The union was one of the things that grounded Grandaddy’s life. He was no friend of strikes because they created hardship; though he believed steadfastly in collective bargaining. But the great value of the union for him, as I think back on it, must have been that it was a band of brothers, if I can be forgiven that old-fashioned expression. Inded, in Grandaddy’s day men who worked for newspapers, whether they worked in the plant or in the newsroom, felt a sense of connection with one another. When one of my uncles, who had followed Grandaddy into printing, found hmself out of work because of a strike at his plant in San Antonio, he found work in San Angelo and Abilene through the union. Grandaddy was retired by that time, about 1950 I think.

Some newspaper people were restless in the old days, and moved around a lot. My friend Patrick Bennett documents the career of an itinerant writer named Edward Anderson, who tended to move from paper to paper because he drank a lot and sometimes got fired for being drunk on the job. Anderson eventually found his way to Hollywood where he wrote some movies and a couple of novels, then back to Texas where he became involved with right-wing politics and died in obscurity.† But for every marginal character like Anderson, whose vagrancy was enabled by the newspaper network, there were countless others who led solid middle-class lives. The union enabled my grandfather to do so, to retire with dignity, and to purchase property in his old age which helped to provide retirement income.

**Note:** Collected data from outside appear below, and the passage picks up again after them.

-- ==== Sys2Proof/Machine/Float.lean ====
section
/-! DEFINITION. Exact binary values and the roundings of R93 to R96: BINARY32 operations, narrow encodings (R75) both
ways. -/
namespace Sys2Proof.Machine

/-- A value: NaN, an infinity, or (-1)^neg times m times 2^e; zero is m = 0 with its sign. -/
inductive FVal where
  | nan
  | inf (neg : Bool)
  | fin (neg : Bool) (m : Nat) (e : Int)
  deriving DecidableEq, Repr

/-- A BINARY32 or BF16 pattern as a number. -/
abbrev F32 := Nat

/-- Bits in a number: 0 for 0. -/
def bitLen (m : Nat) : Nat := if m = 0 then 0 else Nat.log2 m + 1

/-- A magnitude rounded to `p` bits, to nearest with ties to even, or toward zero (R93, R95). -/
def roundMag (p : Nat) (rtz : Bool) (m : Nat) (e : Int) : Nat × Int :=
  let l := bitLen m
  if l ≤ p then (m, e) else
  let k := l - p
  let q := m >>> k
  let r := m % 2 ^ k
  let up := !rtz && (2 ^ (k - 1) < r || (r == 2 ^ (k - 1) && q % 2 == 1))
  (if up then q + 1 else q, e + k)

/-- floor(log2) of a nonzero magnitude. -/
def magLog2 (m : Nat) (e : Int) : Int := (Nat.log2 m : Int) + e

/-- The canonical NaN (R94). -/
def nan32 : F32 := 0x7FC00000

/-- A value as BINARY32: a 24-bit significand rounded to nearest, below 2^-126 a zero, overflow an infinity (R93). -/
def enc32 : FVal → F32
  | .nan => nan32
  | .inf n => (if n then 0xFF800000 else 0x7F800000)
  | .fin n m e =>
    let sgn := if n then 0x80000000 else 0
    if m = 0 then sgn else
    let (q, f) := roundMag 24 false m e
    let x := magLog2 q f
    if x < -126 then sgn
    else if x > 127 then sgn + 0x7F800000
    else
      let frac := if bitLen q ≤ 24 then q <<< (24 - bitLen q) else q >>> (bitLen q - 24)
      sgn + (x + 127).toNat * 2 ^ 23 + frac % 2 ^ 23

/-- The value of a pattern with `eb` exponent bits, `fb` fraction bits and a bias, subnormals kept, all exponents
finite. -/
def decSmall (eb fb bias : Nat) (x : Nat) : FVal :=
  let n := x.testBit (eb + fb)
  let ex := bits x (eb + fb - 1) fb
  let f := x % 2 ^ fb
  if ex = 0 then .fin n f (1 - (bias : Int) - fb) else .fin n (2 ^ fb + f) ((ex : Int) - bias - fb)

/-- The value of a BINARY32 pattern; a subnormal is a zero of its sign. -/
def dec32 (x : F32) : FVal :=
  let n := x.testBit 31
  let ex := bits x 30 23
  let f := x % 2 ^ 23
  if ex = 255 then (if f = 0 then .inf n else .nan)
  else if ex = 0 then .fin n 0 0
  else .fin n (2 ^ 23 + f) ((ex : Int) - 150)

/-- The value of a BF16 pattern; a subnormal is a zero of its sign. -/
def decBf16 (x : Nat) : FVal := dec32 (x % 65536 * 65536)

/-- The E8M0 scale: 0xFF is NaN. -/
def decE8m0 (x : Nat) : FVal := if x = 255 then .nan else .fin false 1 ((x : Int) - 127)

/-- A two's complement integer of `w` bits. -/
def decInt (w x : Nat) : FVal :=
  if x.testBit (w - 1) then .fin true (2 ^ w - x % 2 ^ w) 0 else .fin false (x % 2 ^ w) 0

/-- The value of an element by its encoding number (R75, R81). -/
def decElem (enc x : Nat) : FVal :=
  match enc with
  | 1 => decBf16 x
  | 2 => dec32 x
  | 3 => if x % 128 = 127 then .nan else decSmall 4 3 7 x
  | 4 => if bits x 6 2 = 31 then (if x % 4 = 0 then .inf (x.testBit 7) else .nan) else decSmall 5 2 15 x
  | 5 => decSmall 3 2 3 x
  | 6 => decSmall 2 3 1 x
  | 7 => decSmall 2 1 1 x
  | 8 => decInt 8 x
  | 9 => decInt 4 x
  | _ => .fin false x 0

/-! ## Exact arithmetic (R94) -/

/-- A signed magnitude as an integer at exponent `e`, for `e` at most the value's own. -/
def scaled (neg : Bool) (m : Nat) (e0 e : Int) : Int :=
  let v : Int := (m <<< (e0 - e).toNat : Nat)
  if neg then -v else v

/-- The exact sum. -/
def fAdd : FVal → FVal → FVal
  | .nan, _ => .nan
  | _, .nan => .nan
  | .inf a, .inf b => if a = b then .inf a else .nan
  | .inf a, _ => .inf a
  | _, .inf b => .inf b
  | .fin a m e, .fin b n f =>
    if m = 0 ∧ n = 0 then .fin (a && b) 0 0
    else if m = 0 then .fin b n f
    else if n = 0 then .fin a m e
    else
      let g := min e f
      let s := scaled a m e g + scaled b n f g
      if s < 0 then .fin true s.natAbs g else if s = 0 then .fin false 0 0 else .fin false s.natAbs g

/-- The exact product. -/
def fMul : FVal → FVal → FVal
  | .nan, _ => .nan
  | _, .nan => .nan
  | .inf a, .inf b => .inf (a != b)
  | .inf a, .fin b n _ => if n = 0 then .nan else .inf (a != b)
  | .fin a m _, .inf b => if m = 0 then .nan else .inf (a != b)
  | .fin a m e, .fin b n f => .fin (a != b) (m * n) (if m * n = 0 then 0 else e + f)

/-- The negated value. -/
def fNeg : FVal → FVal
  | .nan => .nan
  | .inf a => .inf (!a)
  | .fin a m e => .fin (!a) m e

/-- A quotient with enough bits, and a sticky bit, to round to 24 bits exactly as the true quotient does. -/
def fDiv : FVal → FVal → FVal
  | .nan, _ => .nan
  | _, .nan => .nan
  | .inf _, .inf _ => .nan
  | .inf a, .fin b _ _ => .inf (a != b)
  | .fin a _ _, .inf b => .fin (a != b) 0 0
  | .fin a m e, .fin b n f =>
    if n = 0 then (if m = 0 then .nan else .inf (a != b))
    else if m = 0 then .fin (a != b) 0 0
    else
      let k := 64 + bitLen n
      let q := (m <<< k) / n
      let st := if (m <<< k) % n = 0 then 0 else 1
      .fin (a != b) (2 * q + st) (e - f - k - 1)

/-- The integer square root, bit by bit from bit `n - 1` down. -/
def isqrtLoop (x : Nat) : Nat → Nat → Nat
  | 0, r => r
  | n + 1, r => isqrtLoop x n (if (r + 2 ^ n) * (r + 2 ^ n) ≤ x then r + 2 ^ n else r)

/-- A square root with enough bits, and a sticky bit, to round to 24 bits exactly. -/
def fSqrt : FVal → FVal
  | .nan => .nan
  | .inf a => if a then .nan else .inf false
  | .fin a m e =>
    if m = 0 then .fin a 0 0
    else if a then .nan
    else
      let k := if (e % 2 = 0) then 64 else 65
      let x := m <<< k
      let r := isqrtLoop x (bitLen x / 2 + 1) 0
      .fin false (2 * r + (if r * r = x then 0 else 1)) ((e - k) / 2 - 1)

/-! ## BINARY32 operations (R93, R94) -/

def f32Add (a b : F32) : F32 := enc32 (fAdd (dec32 a) (dec32 b))
def f32Sub (a b : F32) : F32 := enc32 (fAdd (dec32 a) (fNeg (dec32 b)))
def f32Mul (a b : F32) : F32 := enc32 (fMul (dec32 a) (dec32 b))
def f32Div (a b : F32) : F32 := enc32 (fDiv (dec32 a) (dec32 b))
def f32Sqrt (a : F32) : F32 := enc32 (fSqrt (dec32 a))

/-- Whether a pattern is NaN. -/
def f32IsNan (a : F32) : Bool := dec32 a == .nan

/-- The order of values, -0 below +0; NaN is below nothing. -/
def fLt : FVal → FVal → Bool
  | .nan, _ => false
  | _, .nan => false
  | .inf a, .inf b => a && !b
  | .inf a, _ => a
  | _, .inf b => !b
  | .fin a m e, .fin b n f =>
    if m = 0 ∧ n = 0 then a && !b
    else
      let g := min e f
      scaled a m e g < scaled b n f g

/-- The arithmetic order, in which the zeros are equal. -/
def fLess (a b : FVal) : Bool :=
  match a, b with
  | .fin _ 0 _, .fin _ 0 _ => false
  | _, _ => fLt a b

/-- Maximum and minimum (R94): NaN if either operand is NaN. -/
def f32Max (a b : F32) : F32 :=
  if f32IsNan a || f32IsNan b then nan32 else if fLt (dec32 a) (dec32 b) then enc32 (dec32 b) else enc32 (dec32 a)
def f32Min (a b : F32) : F32 :=
  if f32IsNan a || f32IsNan b then nan32 else if fLt (dec32 b) (dec32 a) then enc32 (dec32 b) else enc32 (dec32 a)

/-- A nonnegative integer as BINARY32. -/
def f32OfNat (n : Nat) : F32 := enc32 (.fin false n 0)

/-- +1 as BINARY32. -/
def f32One : F32 := 0x3F800000

/-! ## Conversion to narrow encodings (R95, R96) -/

/-- What a conversion gives: the pattern, whether it counted as NaN to an integer, whether it saturated. -/
structure Conv where
  val : Nat
  nanToInt : Bool := false
  sat : Bool := false
  deriving DecidableEq, Repr

/-- BF16 from a value: 8-bit significand, unbounded below, then flushed (R95). -/
def toBf16 (sat rtz : Bool) (v : FVal) : Conv :=
  match v with
  | .nan => ⟨0x7FC0, false, false⟩
  | .inf n => if sat then ⟨b2n n * 0x8000 + 0x7F7F, false, true⟩ else ⟨b2n n * 0x8000 + 0x7F80, false, false⟩
  | .fin n m e =>
    if m = 0 then ⟨b2n n * 0x8000, false, false⟩ else
    let (q, f) := roundMag 8 rtz m e
    let x := magLog2 q f
    if x < -126 then ⟨b2n n * 0x8000, false, false⟩
    else if x > 127 then (if sat then ⟨b2n n * 0x8000 + 0x7F7F, false, true⟩ else ⟨b2n n * 0x8000 + 0x7F80, false, false⟩)
    else
      let frac := if bitLen q ≤ 8 then q <<< (8 - bitLen q) else q >>> (bitLen q - 8)
      ⟨b2n n * 0x8000 + (x + 127).toNat * 128 + frac % 128, false, false⟩

/-- BF16 to nearest, without SAT (R92's rounding of BINARY32 activations, R199). -/
def bf16Of (v : FVal) : Nat := (toBf16 false false v).val

/-- A magnitude rounded to the grid of a small float: exponent and fraction bits, bias; the pattern without sign, which
may pass the largest pattern. -/
def toSmallMag (eb fb bias : Nat) (rtz : Bool) (m : Nat) (e : Int) : Nat :=
  if m = 0 then 0 else
  let x := magLog2 m e
  let lo : Int := 1 - (bias : Int)
  let ulp := (if x < lo then lo else x) - fb
  let q := if e ≥ ulp then (m <<< (e - ulp).toNat) else
    let k := (ulp - e).toNat
    let q := m >>> k
    let r := m % 2 ^ k
    if !rtz && (2 ^ (k - 1) < r || (r == 2 ^ (k - 1) && q % 2 == 1)) then q + 1 else q
  let (q, x) := if q ≥ 2 ^ (fb + 1) then (q / 2, (if x < lo then lo else x) + 1) else (q, if x < lo then lo else x)
  if q < 2 ^ fb then q
  else if eb = 0 then q
  else (x + bias).toNat * 2 ^ fb + (q - 2 ^ fb)

/-- A small float of the given fields: `big` the largest finite pattern, `big1` the pattern of an overflow or infinity
without SAT, `nanv` that of NaN. Whether a value lies beyond the largest finite value is judged after rounding (DESIGN CHOICE,
notes/assumptions/83.md: R96 does not say before or after). -/
def toSmall (eb fb bias big big1 nanv : Nat) (signedOver : Bool) (sat rtz : Bool) (v : FVal) : Conv :=
  let sgn (n : Bool) := b2n n * 2 ^ (eb + fb)
  let past (n : Bool) : Conv := if sat then ⟨sgn n + big, false, true⟩ else
    ⟨if signedOver then sgn n + big1 else big1, false, false⟩
  match v with
  | .nan => ⟨nanv, false, false⟩
  | .inf n => past n
  | .fin n m e =>
    let x := toSmallMag eb fb bias rtz m e
    if x > big then past n else ⟨sgn n + x, false, false⟩

/-- An integer of `w` bits from a value (R95, R96). -/
def toInt (w : Nat) (rtz : Bool) (v : FVal) : Conv :=
  match v with
  | .nan => ⟨0, true, false⟩
  | .inf n => ⟨if n then 2 ^ (w - 1) else 2 ^ (w - 1) - 1, false, true⟩
  | .fin n m e =>
    let q := if e ≥ 0 then m <<< e.toNat else
      let k := (-e).toNat
      let q := m >>> k
      let r := m % 2 ^ k
      if !rtz && (2 ^ (k - 1) < r || (r == 2 ^ (k - 1) && q % 2 == 1)) then q + 1 else q
    if n then (if q > 2 ^ (w - 1) then ⟨2 ^ (w - 1), false, true⟩ else ⟨(2 ^ w - q) % 2 ^ w, false, false⟩)
    else (if q ≥ 2 ^ (w - 1) then ⟨2 ^ (w - 1) - 1, false, true⟩ else ⟨q, false, false⟩)

/-- Conversion to an element encoding by number (R81, R95, R96). An MX element saturates on overflow. -/
def toElem (enc : Nat) (sat rtz : Bool) (v : FVal) : Conv :=
  match enc with
  | 1 => toBf16 sat rtz v
  | 2 => ⟨enc32 v, false, false⟩
  | 3 => toSmall 4 3 7 0x7E 0x7F 0x7F false sat rtz v
  | 4 => toSmall 5 2 15 0x7B 0x7C 0x7E true sat rtz v
  | 5 => toSmall 3 2 3 0x1F 0x1F 0 true true rtz v
  | 6 => toSmall 2 3 1 0x1F 0x1F 0 true true rtz v
  | 7 => toSmall 2 1 1 0x7 0x7 0 true true rtz v
  | 8 => toInt 8 rtz v
  | _ => toInt 4 rtz v

end Sys2Proof.Machine
end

Of course Grandaddy had Social Security as well, and that’s another story. As I remember him today, and the life his working milieu enabled for the extended family of which I am a part, I find that I still adore him. As a child I would follow him around and “help” him do things. When I have tools in my hands I think of him to this day puttering around, fixing things, digging in his flower beds. This afternoon I will do some puttering of my own, and I will think of him. I’m also thinking the modes of social organization that enabled his life were good things: not all of them, certainly not the racial part. But I think of my grandfather’s life as an illustration, not of the naked individual initiative we have mythicized in today’s political culture, but of the nurturing and enabling force of human solidarity.

†Pat’s book is entitled Rough and Rowdy Ways: The Life and Hard Times of Edward Anderson, College Station, Texas A&M University Press: 1988.

3 thoughts on “Labor Day

  1. HAD THE HAT BEEN DARK, SAME HAT AS MY GRANDFATHER SELF….SAME WIDE BAND AROUND THE CROWN.
    GOD BLESS GRANDFATHERS…..I HAD TWO WHO WERE MY HEROES.
    YOUR DESCRIPTION OF YOUR GRANDFATHER STRIKES CLOSE TO HOME…..I KNOW THAT MAN.

  2. Thanks, Jack! My other grandfather died before I was born. He had tuberculosis, but he was a victim of the flu pandemic of 1918. Yes, God bless grandfathers!